The fastest growing segment of international trade is in services delivered across borders via computer networks. Trade in digitally-delivered services – everything from streaming video to remote consulting – has quadrupled since 2005, reaching $4.25 trillion in value last year. These services have become an increasingly important driver of growth and job creation.
The commercialization of artificial intelligence promises to further accelerate digital trade. A forthcoming WTO report describes how AI could reduce trade and transaction costs, improve supply chain logistics, and shift countries’ comparative advantages.
I always say the future of trade is digital, but the future of protectionism could be as well. Imports of digital services could become as contentious as manufactured imports have, or more so – inviting digital barriers that are even simpler to put in place than their counterparts for trade in physical goods.
Putting in place some basic rules for digital trade would reduce the risks of such reversals. The 90-odd members participating in plurilateral e-commerce negotiations at the WTO are now looking to conclude a first phase agreement on a series of practical measures to facilitate digital trade, from common rules for e-signatures and payments, to paperless trading, and consumer protection. Tougher issues like cross-border data flows – a critical element in AI – will be dealt with in a second phase of negotiations.
Delivering on this agenda for the future will involve strengthening all of the WTO’s functions: monitoring and transparency, negotiations, and dispute settlement.
With respect to our dispute settlement system, we are working to reform it. The reform process has wide buy-in, and talks are advancing, including on issues like appeal review and accessibility to ensure that developing countries can use the system. There are delicate issues here around how national security exceptions will be handled – it is going to take work!
We will need to negotiate and implement new rules in important areas like the environment. Some members are showing the way: New Zealand, Costa Rica, Switzerland, and Iceland recently agreed to liberalize trade in a list of hundreds of environmental goods, and they are trying to get others to join.
We are working on getting an Agreement on Investment Facilitation for Development, negotiated by three-quarters of our membership, into the WTO rulebook. This agreement will help developing economies attract FDI by simplifying investment-related procedures and sweeping away red tape.

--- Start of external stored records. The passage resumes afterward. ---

-- ==== Sys2Proof/Laws/State.lean ====
section
/-! SUPPORT. What each update of the state leaves in each field: one lemma per field per update, true by rfl, so that
no proof unfolds a record update. -/

namespace Sys2Proof.Machine

@[simp] theorem setV_memory (s : State) (i : Reg) (v : Byte) : (setV s i v).memory = s.memory := rfl
@[simp] theorem setV_V (s : State) (i : Reg) (v : Byte) : (setV s i v).V = s.V.set i v := rfl
@[simp] theorem setV_I (s : State) (i : Reg) (v : Byte) : (setV s i v).I = s.I := rfl
@[simp] theorem setV_pc (s : State) (i : Reg) (v : Byte) : (setV s i v).pc = s.pc := rfl
@[simp] theorem setV_stack (s : State) (i : Reg) (v : Byte) : (setV s i v).stack = s.stack := rfl
@[simp] theorem setV_sp (s : State) (i : Reg) (v : Byte) : (setV s i v).sp = s.sp := rfl
@[simp] theorem setV_DT (s : State) (i : Reg) (v : Byte) : (setV s i v).DT = s.DT := rfl
@[simp] theorem setV_ST (s : State) (i : Reg) (v : Byte) : (setV s i v).ST = s.ST := rfl
@[simp] theorem setV_screen (s : State) (i : Reg) (v : Byte) : (setV s i v).screen = s.screen := rfl
@[simp] theorem setV_keys (s : State) (i : Reg) (v : Byte) : (setV s i v).keys = s.keys := rfl
@[simp] theorem setV_currentOpcode (s : State) (i : Reg) (v : Byte) : (setV s i v).currentOpcode = s.currentOpcode := rfl
@[simp] theorem setV_redrawRequested (s : State) (i : Reg) (v : Byte) : (setV s i v).redrawRequested = s.redrawRequested := rfl
@[simp] theorem setV_pixelChangeQueue (s : State) (i : Reg) (v : Byte) : (setV s i v).pixelChangeQueue = s.pixelChangeQueue := rfl
@[simp] theorem setV_fault (s : State) (i : Reg) (v : Byte) : (setV s i v).fault = s.fault := rfl
@[simp] theorem setV_events (s : State) (i : Reg) (v : Byte) : (setV s i v).events = s.events := rfl
@[simp] theorem setV_rndCount (s : State) (i : Reg) (v : Byte) : (setV s i v).rndCount = s.rndCount := rfl

@[simp] theorem setI_memory (s : State) (v : Word) : (setI s v).memory = s.memory := rfl
@[simp] theorem setI_V (s : State) (v : Word) : (setI s v).V = s.V := rfl
@[simp] theorem setI_I (s : State) (v : Word) : (setI s v).I = v := rfl
@[simp] theorem setI_pc (s : State) (v : Word) : (setI s v).pc = s.pc := rfl
@[simp] theorem setI_stack (s : State) (v : Word) : (setI s v).stack = s.stack := rfl
@[simp] theorem setI_sp (s : State) (v : Word) : (setI s v).sp = s.sp := rfl
@[simp] theorem setI_DT (s : State) (v : Word) : (setI s v).DT = s.DT := rfl
@[simp] theorem setI_ST (s : State) (v : Word) : (setI s v).ST = s.ST := rfl
@[simp] theorem setI_screen (s : State) (v : Word) : (setI s v).screen = s.screen := rfl
@[simp] theorem setI_keys (s : State) (v : Word) : (setI s v).keys = s.keys := rfl
@[simp] theorem setI_currentOpcode (s : State) (v : Word) : (setI s v).currentOpcode = s.currentOpcode := rfl
@[simp] theorem setI_redrawRequested (s : State) (v : Word) : (setI s v).redrawRequested = s.redrawRequested := rfl
@[simp] theorem setI_pixelChangeQueue (s : State) (v : Word) : (setI s v).pixelChangeQueue = s.pixelChangeQueue := rfl
@[simp] theorem setI_fault (s : State) (v : Word) : (setI s v).fault = s.fault := rfl
@[simp] theorem setI_events (s : State) (v : Word) : (setI s v).events = s.events := rfl
@[simp] theorem setI_rndCount (s : State) (v : Word) : (setI s v).rndCount = s.rndCount := rfl

@[simp] theorem setPc_memory (s : State) (p : Word) : (setPc s p).memory = s.memory := rfl
@[simp] theorem setPc_V (s : State) (p : Word) : (setPc s p).V = s.V := rfl
@[simp] theorem setPc_I (s : State) (p : Word) : (setPc s p).I = s.I := rfl
@[simp] theorem setPc_pc (s : State) (p : Word) : (setPc s p).pc = p := rfl
@[simp] theorem setPc_stack (s : State) (p : Word) : (setPc s p).stack = s.stack := rfl
@[simp] theorem setPc_sp (s : State) (p : Word) : (setPc s p).sp = s.sp := rfl
@[simp] theorem setPc_DT (s : State) (p : Word) : (setPc s p).DT = s.DT := rfl
@[simp] theorem setPc_ST (s : State) (p : Word) : (setPc s p).ST = s.ST := rfl
@[simp] theorem setPc_screen (s : State) (p : Word) : (setPc s p).screen = s.screen := rfl
@[simp] theorem setPc_keys (s : State) (p : Word) : (setPc s p).keys = s.keys := rfl
@[simp] theorem setPc_currentOpcode (s : State) (p : Word) : (setPc s p).currentOpcode = s.currentOpcode := rfl
@[simp] theorem setPc_redrawRequested (s : State) (p : Word) : (setPc s p).redrawRequested = s.redrawRequested := rfl
@[simp] theorem setPc_pixelChangeQueue (s : State) (p : Word) : (setPc s p).pixelChangeQueue = s.pixelChangeQueue := rfl
@[simp] theorem setPc_fault (s : State) (p : Word) : (setPc s p).fault = s.fault := rfl
@[simp] theorem setPc_events (s : State) (p : Word) : (setPc s p).events = s.events := rfl
@[simp] theorem setPc_rndCount (s : State) (p : Word) : (setPc s p).rndCount = s.rndCount := rfl

@[simp] theorem advance_memory (s : State) (k : Nat) : (advance s k).memory = s.memory := rfl
@[simp] theorem advance_V (s : State) (k : Nat) : (advance s k).V = s.V := rfl
@[simp] theorem advance_I (s : State) (k : Nat) : (advance s k).I = s.I := rfl
@[simp] theorem advance_pc (s : State) (k : Nat) : (advance s k).pc = s.pc + BitVec.ofNat 16 k := rfl
@[simp] theorem advance_stack (s : State) (k : Nat) : (advance s k).stack = s.stack := rfl
@[simp] theorem advance_sp (s : State) (k : Nat) : (advance s k).sp = s.sp := rfl
@[simp] theorem advance_DT (s : State) (k : Nat) : (advance s k).DT = s.DT := rfl
@[simp] theorem advance_ST (s : State) (k : Nat) : (advance s k).ST = s.ST := rfl
@[simp] theorem advance_screen (s : State) (k : Nat) : (advance s k).screen = s.screen := rfl
@[simp] theorem advance_keys (s : State) (k : Nat) : (advance s k).keys = s.keys := rfl
@[simp] theorem advance_currentOpcode (s : State) (k : Nat) : (advance s k).currentOpcode = s.currentOpcode := rfl
@[simp] theorem advance_redrawRequested (s : State) (k : Nat) : (advance s k).redrawRequested = s.redrawRequested := rfl
@[simp] theorem advance_pixelChangeQueue (s : State) (k : Nat) : (advance s k).pixelChangeQueue = s.pixelChangeQueue := rfl
@[simp] theorem advance_fault (s : State) (k : Nat) : (advance s k).fault = s.fault := rfl
@[simp] theorem advance_events (s : State) (k : Nat) : (advance s k).events = s.events := rfl
@[simp] theorem advance_rndCount (s : State) (k : Nat) : (advance s k).rndCount = s.rndCount := rfl

@[simp] theorem skipIf_memory (c : Bool) (s : State) : (skipIf c s).memory = s.memory := rfl
@[simp] theorem skipIf_V (c : Bool) (s : State) : (skipIf c s).V = s.V := rfl
@[simp] theorem skipIf_I (c : Bool) (s : State) : (skipIf c s).I = s.I := rfl
@[simp] theorem skipIf_pc (c : Bool) (s : State) : (skipIf c s).pc = s.pc + BitVec.ofNat 16 (if c then 4 else 2) := rfl
@[simp] theorem skipIf_stack (c : Bool) (s : State) : (skipIf c s).stack = s.stack := rfl
@[simp] theorem skipIf_sp (c : Bool) (s : State) : (skipIf c s).sp = s.sp := rfl
@[simp] theorem skipIf_DT (c : Bool) (s : State) : (skipIf c s).DT = s.DT := rfl
@[simp] theorem skipIf_ST (c : Bool) (s : State) : (skipIf c s).ST = s.ST := rfl
@[simp] theorem skipIf_screen (c : Bool) (s : State) : (skipIf c s).screen = s.screen := rfl
@[simp] theorem skipIf_keys (c : Bool) (s : State) : (skipIf c s).keys = s.keys := rfl
@[simp] theorem skipIf_currentOpcode (c : Bool) (s : State) : (skipIf c s).currentOpcode = s.currentOpcode := rfl
@[simp] theorem skipIf_redrawRequested (c : Bool) (s : State) : (skipIf c s).redrawRequested = s.redrawRequested := rfl
@[simp] theorem skipIf_pixelChangeQueue (c : Bool) (s : State) : (skipIf c s).pixelChangeQueue = s.pixelChangeQueue := rfl
@[simp] theorem skipIf_fault (c : Bool) (s : State) : (skipIf c s).fault = s.fault := rfl
@[simp] theorem skipIf_events (c : Bool) (s : State) : (skipIf c s).events = s.events := rfl
@[simp] theorem skipIf_rndCount (c : Bool) (s : State) : (skipIf c s).rndCount = s.rndCount := rfl

@[simp] theorem writeByte_memory (s : State) (a : Nat) (v : Byte) : (writeByte s a v).memory = Memory.write s.memory a v := rfl
@[simp] theorem writeByte_V (s : State) (a : Nat) (v : Byte) : (writeByte s a v).V = s.V := rfl
@[simp] theorem writeByte_I (s : State) (a : Nat) (v : Byte) : (writeByte s a v).I = s.I := rfl
@[simp] theorem writeByte_pc (s : State) (a : Nat) (v : Byte) : (writeByte s a v).pc = s.pc := rfl
@[simp] theorem writeByte_stack (s : State) (a : Nat) (v : Byte) : (writeByte s a v).stack = s.stack := rfl
@[simp] theorem writeByte_sp (s : State) (a : Nat) (v : Byte) : (writeByte s a v).sp = s.sp := rfl
@[simp] theorem writeByte_DT (s : State) (a : Nat) (v : Byte) : (writeByte s a v).DT = s.DT := rfl
@[simp] theorem writeByte_ST (s : State) (a : Nat) (v : Byte) : (writeByte s a v).ST = s.ST := rfl
@[simp] theorem writeByte_screen (s : State) (a : Nat) (v : Byte) : (writeByte s a v).screen = s.screen := rfl
@[simp] theorem writeByte_keys (s : State) (a : Nat) (v : Byte) : (writeByte s a v).keys = s.keys := rfl
@[simp] theorem writeByte_currentOpcode (s : State) (a : Nat) (v : Byte) : (writeByte s a v).currentOpcode = s.currentOpcode := rfl
@[simp] theorem writeByte_redrawRequested (s : State) (a : Nat) (v : Byte) : (writeByte s a v).redrawRequested = s.redrawRequested := rfl
@[simp] theorem writeByte_pixelChangeQueue (s : State) (a : Nat) (v : Byte) : (writeByte s a v).pixelChangeQueue = s.pixelChangeQueue := rfl
@[simp] theorem writeByte_fault (s : State) (a : Nat) (v : Byte) : (writeByte s a v).fault = s.fault := rfl
@[simp] theorem writeByte_events (s : State) (a : Nat) (v : Byte) : (writeByte s a v).events = s.events := rfl
@[simp] theorem writeByte_rndCount (s : State) (a : Nat) (v : Byte) : (writeByte s a v).rndCount = s.rndCount := rfl

@[simp] theorem emit_memory (s : State) (e : Event) : (emit s e).memory = s.memory := rfl
@[simp] theorem emit_V (s : State) (e : Event) : (emit s e).V = s.V := rfl
@[simp] theorem emit_I (s : State) (e : Event) : (emit s e).I = s.I := rfl
@[simp] theorem emit_pc (s : State) (e : Event) : (emit s e).pc = s.pc := rfl
@[simp] theorem emit_stack (s : State) (e : Event) : (emit s e).stack = s.stack := rfl
@[simp] theorem emit_sp (s : State) (e : Event) : (emit s e).sp = s.sp := rfl
@[simp] theorem emit_DT (s : State) (e : Event) : (emit s e).DT = s.DT := rfl
@[simp] theorem emit_ST (s : State) (e : Event) : (emit s e).ST = s.ST := rfl
@[simp] theorem emit_screen (s : State) (e : Event) : (emit s e).screen = s.screen := rfl
@[simp] theorem emit_keys (s : State) (e : Event) : (emit s e).keys = s.keys := rfl
@[simp] theorem emit_currentOpcode (s : State) (e : Event) : (emit s e).currentOpcode = s.currentOpcode := rfl
@[simp] theorem emit_redrawRequested (s : State) (e : Event) : (emit s e).redrawRequested = s.redrawRequested := rfl
@[simp] theorem emit_pixelChangeQueue (s : State) (e : Event) : (emit s e).pixelChangeQueue = s.pixelChangeQueue := rfl
@[simp] theorem emit_fault (s : State) (e : Event) : (emit s e).fault = s.fault := rfl
@[simp] theorem emit_events (s : State) (e : Event) : (emit s e).events = s.events ++ [e] := rfl
@[simp] theorem emit_rndCount (s : State) (e : Event) : (emit s e).rndCount = s.rndCount := rfl

@[simp] theorem raise_memory (s : State) (f : CoreFault) : (raise s f).memory = s.memory := rfl
@[simp] theorem raise_V (s : State) (f : CoreFault) : (raise s f).V = s.V := rfl
@[simp] theorem raise_I (s : State) (f : CoreFault) : (raise s f).I = s.I := rfl
@[simp] theorem raise_pc (s : State) (f : CoreFault) : (raise s f).pc = s.pc := rfl
@[simp] theorem raise_stack (s : State) (f : CoreFault) : (raise s f).stack = s.stack := rfl
@[simp] theorem raise_sp (s : State) (f : CoreFault) : (raise s f).sp = s.sp := rfl
@[simp] theorem raise_DT (s : State) (f : CoreFault) : (raise s f).DT = s.DT := rfl
@[simp] theorem raise_ST (s : State) (f : CoreFault) : (raise s f).ST = s.ST := rfl
@[simp] theorem raise_screen (s : State) (f : CoreFault) : (raise s f).screen = s.screen := rfl
@[simp] theorem raise_keys (s : State) (f : CoreFault) : (raise s f).keys = s.keys := rfl
@[simp] theorem raise_currentOpcode (s : State) (f : CoreFault) : (raise s f).currentOpcode = s.currentOpcode := rfl
@[simp] theorem raise_redrawRequested (s : State) (f : CoreFault) : (raise s f).redrawRequested = s.redrawRequested := rfl
@[simp] theorem raise_pixelChangeQueue (s : State) (f : CoreFault) : (raise s f).pixelChangeQueue = s.pixelChangeQueue := rfl
@[simp] theorem raise_fault (s : State) (f : CoreFault) : (raise s f).fault = some f := rfl
@[simp] theorem raise_events (s : State) (f : CoreFault) : (raise s f).events = s.events := rfl
@[simp] theorem raise_rndCount (s : State) (f : CoreFault) : (raise s f).rndCount = s.rndCount := rfl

We will also need to review existing rules to make them fit for purpose. Instead of members doing an end run around our Agreement on Subsidies and Countervailing Measures to introduce industrial policies, it would be better to update that agreement. It actually dates back to 1994 – seven years before China joined the WTO, [a time when climate concerns were barely on the radar screen, and the conventional wisdom was that state-owned enterprises were a fading relic of a bygone era]. Members could decide to create space for subsidizing the green transition. Shared ground rules would help minimize negative spillovers and related trade tensions, while maximizing efficiency in the use of public resources.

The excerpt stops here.